Assignment:
Retype, word for word, every line of the records below starting at the one that contains "n := BitVec.eq_of_toNat_eq hn" and ending at the one that contains "next h3 => exact"; include both of those lines and nothing more.
>>>
/-- An accepted command has no reserved bit, and its OP picked the format of its operand words. -/
theorem decodeCommand_ok {w0 : Word} (h : decodeCommand wpl w0 ops = .ok i) :
    reservedField w0 = 0 ∧ OperandsOf wpl (opField w0) (fontField w0) ops i := by
  unfold decodeCommand at h
  split at h
  · cases h
  · rename_i hreserved
    refine ⟨not_not.1 hreserved, ?_⟩
    have hop {n : BitVec 4} (hn : (opField w0).toNat = n.toNat) : opField w0 = n := BitVec.eq_of_toNat_eq hn
    split at h
    next h1 => exact hop (n := 0x1) h1 ▸ operandsOf_of_withFont h fun _ => decodeXorchar_ok
    next h2 => exact hop (n := 0x2) h2 ▸ operandsOf_of_withFont h fun _ => decodeDrawstr_ok
    next h3 => exact hop (n := 0x3) h3 ▸ operandsOf_of_withFont h fun _ => decodeStrwidth_ok
    next h4 => exact hop (n := 0x4) h4 ▸ operandsOf_of_withoutFont h decodeClear_ok
    next h5 => exact hop (n := 0x5) h5 ▸ operandsOf_of_withoutFont h decodeInvert_ok
    next h6 => exact hop (n := 0x6) h6 ▸ operandsOf_of_withoutFont h decodeOutline_ok
    next h7 => exact hop (n := 0x7) h7 ▸ operandsOf_of_withoutFont h decodeLinefill_ok
    next h8 => exact hop (n := 0x8) h8 ▸ operandsOf_of_withFont h fun _ => decodeGoff_ok
    next h9 => exact hop (n := 0x9) h9 ▸ operandsOf_of_withFont h fun _ => decodeGhdr_ok
    next => cases h

/-- An accepted sequence is its command's header, rebuilt from its fields, and its command's operand words. -/
theorem encode_of_decode_ok {ws : List Word} (h : decode wpl ws = .ok i) :
    i.wellFormed wpl = true ∧ encode i = ws := by
  obtain ⟨w0, ops, rfl, hlen, hcmd⟩ := decode_ok_complete h
  obtain ⟨hreserved, hencode, hwf⟩ := decodeCommand_ok hcmd
  exact ⟨hwf (hlen ▸ lenField_lt w0), by rw [hencode, hlen, headerWord_fields w0 hreserved]⟩

end

/-- Settles O2, by the format that OP picks: each accepts only words that the encoder builds. -/
theorem decodedWordsAreTheEncodingOfTheCommand : Obligations.DecodedWordsAreTheEncodingOfTheCommand :=
  fun _ _ _ => encode_of_decode_ok

/-- Settles O3: the decoder evaluated on each of the fixed word sequences. -/
theorem sampleWordsDecode : Obligations.SampleWordsDecode := by
  unfold Obligations.SampleWordsDecode
  decide

end Sys2Proof
end

section
/-! Proofs of the family 30_encoding.md: the decoder refuses a complete command exactly by the clauses of R87. -/

namespace Sys2Proof

/-! ### The fields as numbers (30_encoding.md R81, R82) -/

theorem opField_toNat (w : Word) : (opField w).toNat = w.toNat / 2 ^ 28 := by
  have := w.isLt
  rw [opField, BitVec.extractLsb'_toNat, Nat.shiftRight_eq_div_pow, Nat.mod_eq_of_lt (by omega)]

theorem fontField_toNat (w : Word) : (fontField w).toNat = w.toNat / 2 ^ 26 % 4 := by
  rw [fontField, BitVec.extractLsb'_toNat, Nat.shiftRight_eq_div_pow]

theorem fontField_eq_zero_iff (w : Word) : fontField w = 0 ↔ w.toNat / 2 ^ 26 % 4 = 0 := by
  rw [← BitVec.toNat_inj, fontField_toNat]
  rfl

theorem reservedField_eq_zero_iff (w : Word) : reservedField w = 0 ↔ w.toNat / 2 ^ 16 % 2 ^ 10 = 0 := by
  rw [← BitVec.toNat_inj, reservedField, BitVec.extractLsb'_toNat, Nat.shiftRight_eq_div_pow]
  rfl

theorem hiHalf_eq_zero_iff (w : Word) : hiHalf w = 0 ↔ w.toNat < 2 ^ 16 := by
  have := w.isLt
  have hhi : (hiHalf w).toNat = w.toNat / 2 ^ 16 := by
    rw [hiHalf, BitVec.extractLsb'_toNat, Nat.shiftRight_eq_div_pow, Nat.mod_eq_of_lt (by omega)]
  rw [← BitVec.toNat_inj, hhi]
  exact Nat.div_eq_zero_iff_lt (by decide)

theorem fontOf_eq_none_iff (b : BitVec 2) : fontOf b = none ↔ b.toNat = 3 := by
  revert b
  decide

/-- Some word of the list is no `CH` word. -/
theorem not_all_isCH_iff (chs : List Word) :
    ¬ chs.all isCH = true ↔ ∃ (j : Nat) (v : Word), chs[j]? = some v ∧ 2 ^ 21 ≤ v.toNat := by
  simp only [List.all_eq_true, isCH_iff, not_forall, not_lt, List.mem_iff_getElem?, exists_prop]
  exact ⟨fun ⟨v, ⟨j, hj⟩, hv⟩ => ⟨j, v, hj, hv⟩, fun ⟨j, v, hj, hv⟩ => ⟨v, ⟨j, hj⟩, hv⟩⟩

/-! ### Refusals -/

/-- The decoder's answer is a refusal, whatever clause it names. -/
def Refused (o : Except Illegal Instr) : Prop := ∃ e, o = .error e

@[simp] theorem refused_error (e : Illegal) : Refused (.error e) := ⟨e, rfl⟩

@[simp] theorem not_refused_ok (i : Instr) : ¬ Refused (.ok i) := fun ⟨_, h⟩ => nomatch h

/-- An answer behind a check is a refusal when the check fails or the answer is one. -/
@[simp] theorem refused_ite (p : Prop) [Decidable p] (o : Except Illegal Instr) (e : Illegal) :
    Refused (if p then o else .error e) ↔ ¬ p ∨ Refused o := by
  split <;> simp [*]

/-! ### Clause 3: the font (30_encoding.md R86) -/

theorem withFont_refused_iff {w0 : Word} {k : FontNo → Except Illegal Instr} {P : Prop}
    (hk : ∀ f, Refused (k f) ↔ P) : Refused (withFont w0 k) ↔ w0.toNat / 2 ^ 26 % 4 = 3 ∨ P := by
  rw [← fontField_toNat, ← fontOf_eq_none_iff, withFont]
  cases fontOf (fontField w0) with
  | none => simp
  | some f => simp [hk]

theorem withoutFont_refused_iff {w0 : Word} {k : Except Illegal Instr} {P : Prop} (hk : Refused k ↔ P) :
    Refused (withoutFont w0 k) ↔ w0.toNat / 2 ^ 26 % 4 ≠ 0 ∨ P := by
  rw [withoutFont, refused_ite, fontField_eq_zero_iff, hk]

/-! ### Clauses 4 to 6: what each format refuses (30_encoding.md R83) -/

section

variable (f : FontNo) (ops : List Word)

theorem decodeXorchar_refused_iff :
    Refused (decodeXorchar f ops) ↔ ops.length ≠ 4 ∨ ∃ v, ops[3]? = some v ∧ 2 ^ 21 ≤ v.toNat :=
  match ops with
  | [_, _, _, ch] => by simp [decodeXorchar, isCH_iff]
  | [] | [_] | [_, _] | [_, _, _] | _ :: _ :: _ :: _ :: _ :: _ => by simp [decodeXorchar]

theorem decodeDrawstr_refused_iff :
    Refused (decodeDrawstr f ops) ↔
      ops.length < 3 ∨ ∃ (j : Nat) (v : Word), ops[j]? = some v ∧ 2 ^ 21 ≤ v.toNat ∧ 3 ≤ j :=
  match ops with
  | xb :: yb :: an :: chs => by
    have hlen : ¬ (xb :: yb :: an :: chs).length < 3 := by simp
    rw [decodeDrawstr, refused_ite, not_all_isCH_iff]
    simp only [not_refused_ok, or_false, hlen, false_or]
    constructor
    · rintro ⟨j, v, hj, hv⟩
      exact ⟨j + 3, v, hj, hv, by omega⟩
    · rintro ⟨j, v, hj, hv, h3⟩
      obtain ⟨k, rfl⟩ := Nat.exists_eq_add_of_le' h3
      exact ⟨k, v, hj, hv⟩
  | [] | [_] | [_, _] => by simp [decodeDrawstr]

theorem decodeStrwidth_refused_iff :
    Refused (decodeStrwidth f ops) ↔ ∃ (j : Nat) (v : Word), ops[j]? = some v ∧ 2 ^ 21 ≤ v.toNat := by
  rw [decodeStrwidth, refused_ite, not_all_isCH_iff]
  simp

theorem decodeRegion_refused_iff (mk : Region → Instr) : Refused (decodeRegion mk ops) ↔ ops.length ≠ 2 :=
  match ops with
  | [_, _] => by simp [decodeRegion]
  | [] | [_] | _ :: _ :: _ :: _ => by simp [decodeRegion]

theorem decodeOutline_refused_iff : Refused (decodeOutline ops) ↔ ops.length ≠ 1 :=
  match ops with
  | [_] => by simp [decodeOutline]
  | [] | _ :: _ :: _ => by simp [decodeOutline]

theorem decodeLinefill_refused_iff (wpl : Nat) :
    Refused (decodeLinefill wpl ops) ↔ ops.length ≠ 1 + wpl ∨ ∃ v, ops[0]? = some v ∧ 2 ^ 16 ≤ v.toNat :=
  match ops with
  | ln :: pat => by
    rw [decodeLinefill, refused_ite, refused_ite, hiHalf_eq_zero_iff]
    simp [Nat.add_comm 1]
  | [] => by simp [decodeLinefill]; omega

theorem decodeGoff_refused_iff :
    Refused (decodeGoff f ops) ↔ ops.length ≠ 1 ∨ ∃ v, ops[0]? = some v ∧ 2 ^ 21 ≤ v.toNat :=
  match ops with
  | [ch] => by simp [decodeGoff, isCH_iff]
  | [] | _ :: _ :: _ => by simp [decodeGoff]

theorem decodeGhdr_refused_iff : Refused (decodeGhdr f ops) ↔ ops.length ≠ 1 :=
  match ops with
  | [_] => by simp [decodeGhdr]
  | [] | _ :: _ :: _ => by simp [decodeGhdr]

end

/-- Settles O4, by the format that OP picks: an OP without a format is clause 1, and each format refuses by
its own part of clauses 3 to 6. -/
theorem illegalExactlyWhenAClauseOfR87Holds : Obligations.IllegalExactlyWhenAClauseOfR87Holds := by
  intro wpl w0 ops hlen
  have hdecode : decode wpl (w0 :: ops) = decodeCommand wpl w0 ops := by simp [decode, lenField_eq_mod, hlen]
  change Refused (decode wpl (w0 :: ops)) ↔ _
  rw [hdecode, decodeCommand, ite_not, refused_ite, reservedField_eq_zero_iff, opField_toNat,
    ← hlen]
  generalize w0.toNat / 2 ^ 28 = op
  split
  next => simp [withFont_refused_iff (decodeXorchar_refused_iff · ops)]
  next => simp [withFont_refused_iff (decodeDrawstr_refused_iff · ops)]
  next => simp [withFont_refused_iff (decodeStrwidth_refused_iff · ops)]
  next => simp [withoutFont_refused_iff (decodeRegion_refused_iff ops _)]
  next => simp [withoutFont_refused_iff (decodeRegion_refused_iff ops _)]
  next => simp [withoutFont_refused_iff (decodeOutline_refused_iff ops)]
  next => simp [withoutFont_refused_iff (decodeLinefill_refused_iff ops wpl)]
  next => simp [withFont_refused_iff (decodeGoff_refused_iff · ops)]
  next => simp [withFont_refused_iff (decodeGhdr_refused_iff · ops)]
  next =>
    have hop : op = 0 ∨ 10 ≤ op := by grind
    simp [hop]

end Sys2Proof
end

section
/-! Proofs of the family 30_encoding.md: what an illegal command does (R88). -/

namespace Sys2Proof.Machine

theorem runCommand_of_decode_error {ws : List Word} {s : State} {e : Illegal} (h : decode s.cfg.wpl ws = .error e) :
    runCommand ws s = illegalCommand s := by
  simp [runCommand, h]

/-! ### ILL is sticky -/

/-- A step that is no reset keeps ILL set: nothing else clears it (10_state.md R28). -/
theorem ill_of_step {s t : State} (h : step s = .next t) (hill : s.ill = true)
    (hno : ∀ m ∈ s.input.head?, m ≠ .reset) : t.ill = true := by
  by_contra hclear
  rcases onlyIllegalCommandsAndResetChangeIll s t h (by simpa [hill] using hclear) with ⟨hset, -⟩ | ⟨-, ms, hin⟩
  · exact hclear hset
  · exact hno .reset (by simp [hin]) rfl

/-- A run that completes has completed its first step. -/
theorem run_succ_next {n : Nat} {s u : State} (h : Host.Core.run core (n + 1) s = .next u) :
    ∃ t, step s = .next t ∧ Host.Core.run core n t = .next u := by
  have hs : core.step s = step s := rfl
  simp only [Host.Core.run, hs] at h
  split at h
  · exact ⟨_, ‹_›, h⟩
  · cases h
  · cases h

/-- ILL stays set over any number of steps without a reset. -/
theorem ill_of_run {n : Nat} {s u : State} (hill : s.ill = true) (hno : ∀ m ∈ s.input.take n, m ≠ .reset)
    (h : Host.Core.run core n s = .next u) : u.ill = true := by
  induction n generalizing s with
  | zero =>
    cases h
    exact hill
  | succ n ih =>
    obtain ⟨t, hstep, hrest⟩ := run_succ_next h
    have hin : t.input = s.input.tail := step_input hstep
    cases hms : s.input with
    | nil => exact ih (ill_of_step hstep hill (by simp [hms])) (by simp [hin, hms]) hrest
    | cons m ms =>
      have hno' : ∀ m' ∈ m :: ms.take n, m' ≠ .reset := by simpa [hms] using hno
      refine ih (ill_of_step hstep hill (by simpa [hms] using hno' m List.mem_cons_self)) ?_ hrest
      simpa [hin, hms] using fun m' hm' => hno' m' (List.mem_cons_of_mem m hm')

/-- Settles O8: the step discards the complete command, and no later step but a reset clears ILL. -/
theorem illegalCommandIsConsumedAndFlagged : Obligations.IllegalCommandIsConsumedAndFlagged := by
  intro s v ms w0 ops e hin hws hlen hdecode
  have hcomplete : commandComplete (s.cbuf ++ [v]) = true := by simpa [hws, lenField_eq_mod] using hlen
  refine ⟨_, ?_, rfl, rfl, rfl, rfl, rfl, fun n u hno => ill_of_run rfl hno⟩
  rw [step_push_complete hin hcomplete, hws]
  exact runCommand_of_decode_error hdecode

end Sys2Proof.Machine
end

section
/-! Proofs of the family 40_glyphstore.md: the header fields (R110), the first matching range (R111, R112) and the
masked header word (R113). -/

namespace Sys2Proof.Machine

/-! ### Header fields (40_glyphstore.md R110) -/

/-- The document's unpack formula is a slice: within 32 bits, the shift to the left drops what stands above the field,
the shift to the right what stands below it. -/
theorem shiftUnpack_eq_slice (n : Nat) {k : Nat} (hk : k ≤ 24) :
    ((n <<< k) &&& 0xFFFFFFFF) >>> 24 = n / 2 ^ (24 - k) % 256 := by
  have hmask : (n <<< k) &&& 0xFFFFFFFF = n * 2 ^ k % (2 ^ 24 * 2 ^ 8) := by
    rw [Nat.shiftLeft_eq]
    exact Nat.and_two_pow_sub_one_eq_mod _ 32
  calc ((n <<< k) &&& 0xFFFFFFFF) >>> 24
      = n * 2 ^ k % (2 ^ 24 * 2 ^ 8) / 2 ^ 24 := by rw [hmask, Nat.shiftRight_eq_div_pow]
    _ = n * 2 ^ k / (2 ^ (24 - k) * 2 ^ k) % 256 := by
      rw [Nat.mod_mul_right_div_self, ← Nat.pow_add, Nat.sub_add_cancel hk, show 2 ^ 8 = 256 from rfl]
    _ = n / 2 ^ (24 - k) % 256 := by rw [Nat.mul_div_mul_right _ _ (Nat.two_pow_pos k)]

/-- A header is read from bits 23:0 alone: each field lies inside them. -/
theorem header_congr {a b : Word} (h : a.toNat % 2 ^ 24 = b.toNat % 2 ^ 24) : header a = header b := by
  have hw : (header a).width = (header b).width := by
    apply BitVec.eq_of_toNat_eq
    rw [header_width, header_width]
    omega
  have hh : (header a).height = (header b).height := by
    apply BitVec.eq_of_toNat_eq
    rw [header_height, header_height]
    omega
  have hy : (header a).yOffset = (header b).yOffset := by
    apply BitVec.eq_of_toNat_eq
    rw [header_yOffset, header_yOffset]
    omega
  exact (Header.mk.injEq ..).mpr ⟨hw, hh, hy⟩

/-- Settles O24: both the shift formula and the field of `header` are the same slice of the word's number. -/
theorem headerUnpacksTheThreeFields : Obligations.HeaderUnpacksTheThreeFields := by
  refine ⟨fun hw => ?_, fun _ _ => header_congr, by decide⟩
  rw [shiftUnpack_eq_slice _ (by decide), shiftUnpack_eq_slice _ (by decide), shiftUnpack_eq_slice _ (by decide)]
  exact ⟨header_width hw, header_height hw, by simpa using header_yOffset hw,
    header_width hw, header_height hw, header_yOffset hw⟩

/-! ### `GOFF` (40_glyphstore.md R111, R112) -/

/-- With no range that holds the character the offset is `REPL_f`. -/
theorem glyphOffset_of_unmapped {fnt : Font} {cp : CodePoint}
    (h : ∀ g ∈ fnt.ranges, ¬ (g.lo ≤ cp.toNat ∧ cp.toNat < g.lo + g.table.length)) :
    glyphOffset fnt cp = fnt.repl := by
  have hnone : rangesLookup (fnt.ranges ++ []) cp.toNat = none :=
    rangesLookup_append fnt.ranges [] fun g hg => (rangeLookup_eq_none g _).2 (h g hg)
  rw [List.append_nil] at hnone
  rw [glyphOffset, hnone, Option.getD_none]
<<<
Task solution:
    have hop {n : BitVec 4} (hn : (opField w0).toNat = n.toNat) : opField w0 = n := BitVec.eq_of_toNat_eq hn
    split at h
    next h1 => exact hop (n := 0x1) h1 ▸ operandsOf_of_withFont h fun _ => decodeXorchar_ok
    next h2 => exact hop (n := 0x2) h2 ▸ operandsOf_of_withFont h fun _ => decodeDrawstr_ok
    next h3 => exact hop (n := 0x3) h3 ▸ operandsOf_of_withFont h fun _ => decodeStrwidth_ok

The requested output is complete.